**Task item**
Exactly as written, restate the material below from its first line through the line containing "most 14. -/", and stop there.
Record set START
/-- R219, R229: a write to DISP_RAST_CTRL. -/
def State.rastCtrlWrite (s : State) (v : Nat) : State :=
  let s1 := s.plainWrite DISP_RAST_CTRL (RegFam.fields .disp_rast_ctrl) false v
    (fun x n => x.lo ≠ 0 && (x.lo ≠ 32 || (100 ≤ n && n ≤ 16000)))
  if bit v 0 then (if s.on DISP_RAST_CTRL.ENABLE || s.binTaken then s1
    else let s2 := s1.wr DISP_RAST_CTRL.ENABLE 1; s2.rastSkip s2.rastRing)
  else if s.on DISP_RAST_CTRL.ENABLE then
    let s2 := s1.dropPass.wr DISP_RAST_CTRL.ENABLE 0
    s2
  else s1

/-- A write to DISP_RAST_RING: only while ENABLE is 0; BASE bits [11:0] are zero and SIZE is at most 14. -/
def State.rastRingWrite (s : State) (v : Nat) : State :=
  if s.on DISP_RAST_CTRL.ENABLE then s
  else
    let s1 := s.wr DISP_RAST_RING.BASE (bits v 35 12 * 4096)
    if bits v 43 40 ≤ 14 then s1.wr DISP_RAST_RING.SIZE (bits v 43 40) else s1

/-- R220: a write to DISP_RAST_PTR moves HEAD; commands of an abandoned pass among the new ones are discarded. -/
def State.rastHeadWrite (s : State) (v : Nat) : State :=
  let s1 := s.wr DISP_RAST_PTR.HEAD (bits v 19 0)
  s1.rastSkip s1.rastRing

/-! ### The commands -/

/-- RAST_CTRL_WRITE (R229). -/
def execRastCtrlWrite (who : Initiator) (data : Word) (s : State) : Host.Outcome State Fault Refusal :=
  .next (s.live (
    if s.arrives who.kind who.index DISP_RAST_CTRL.addr && s.regUp DISP_RAST_CTRL.addr && s.rightsOk .disp_rast_ctrl 0 who true
        && !s.rastCtrlRights (s.ctx who) data.toNat then s.regRefused who DISP_RAST_CTRL.addr true 3
    else s.regWr who .disp_rast_ctrl 0 0 (fun t => t.rastCtrlWrite data.toNat)))

/-- RAST_HEAD_WRITE (R220). -/
def execRastHeadWrite (who : Initiator) (data : Word) (s : State) : Host.Outcome State Fault Refusal :=
  .next (s.live (s.regWr who .disp_rast_ptr 0 0 (fun t => t.rastHeadWrite data.toNat)))

/-- RAST_PASS_BEGIN (R228). -/
def execRastPassBegin (s : State) : Host.Outcome State Fault Refusal := .next (s.live (s.rastTake 1 State.passBegin))

/-- RAST_DRAW (R221): a DRAW outside a pass is an error (log entry 27). -/
def execRastDraw (s : State) : Host.Outcome State Fault Refusal :=
  .next (s.live (s.rastTake 2 (fun t c =>
    match t.rast.pass with
    | none => t.rastNext.rastError 2
    | some p => if p.stopped.isSome then s else if p.ending then t.rastNext.rastError 2 else t.drawFrom s p c 0 0)))

/-- RAST_PARTIAL_RESUME (R227): every SPILL has committed; bin memory is empty and binning goes on. -/
def execRastPartialResume (s : State) : Host.Outcome State Fault Refusal :=
  .next (s.live (s.rastTake 2 (fun t c =>
    match t.rast.pass with
    | none => s
    | some p =>
      match p.stopped with
      | none => s
      | some (i, k) => if p.quiet then t.drawFrom s { p with recs := [] } c i k else s)))

/-- RAST_PASS_END (R227). -/
def execRastPassEnd (s : State) : Host.Outcome State Fault Refusal :=
  .next (s.live (s.rastTake 3 (fun t _ =>
    match t.rast.pass with
    | none => t.rastNext.rastError 3
    | some p =>
      if p.ending then t.rastNext.rastError 3
      else if s.binsWait (binOrder p.recs p.allTiles) then s
      else (t.rastNext.planTiles { p with ending := true } p.allTiles true).setPhase 3)))

/-- RAST_NOP (R220). -/
def execRastNop (s : State) : Host.Outcome State Fault Refusal := .next (s.live (s.rastTake 4 (fun t _ => t.rastNext)))

/-- RAST_TILE_JOB_SUBMIT (R225). -/
def execRastTileJobSubmit (s : State) : Host.Outcome State Fault Refusal :=
  .next (s.live (if s.rastUp then s.submitTile else s))

/-- RAST_STATUS_READ (R14). -/
def execRastStatusRead (who : Initiator) (s : State) : Host.Outcome State Fault Refusal :=
  .next (s.live (s.regRd who .disp_rast_status 0 0 (fun t => t.reg64 DISP_RAST_STATUS)
    (fun t => t.readClear DISP_RAST_STATUS (RegFam.fields .disp_rast_status))))

end Sys2Proof.Machine
end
Record set END
**Output of the exercise**
/-- R219, R229: a write to DISP_RAST_CTRL. -/
def State.rastCtrlWrite (s : State) (v : Nat) : State :=
  let s1 := s.plainWrite DISP_RAST_CTRL (RegFam.fields .disp_rast_ctrl) false v
    (fun x n => x.lo ≠ 0 && (x.lo ≠ 32 || (100 ≤ n && n ≤ 16000)))
  if bit v 0 then (if s.on DISP_RAST_CTRL.ENABLE || s.binTaken then s1
    else let s2 := s1.wr DISP_RAST_CTRL.ENABLE 1; s2.rastSkip s2.rastRing)
  else if s.on DISP_RAST_CTRL.ENABLE then
    let s2 := s1.dropPass.wr DISP_RAST_CTRL.ENABLE 0
    s2
  else s1

/-- A write to DISP_RAST_RING: only while ENABLE is 0; BASE bits [11:0] are zero and SIZE is at most 14. -/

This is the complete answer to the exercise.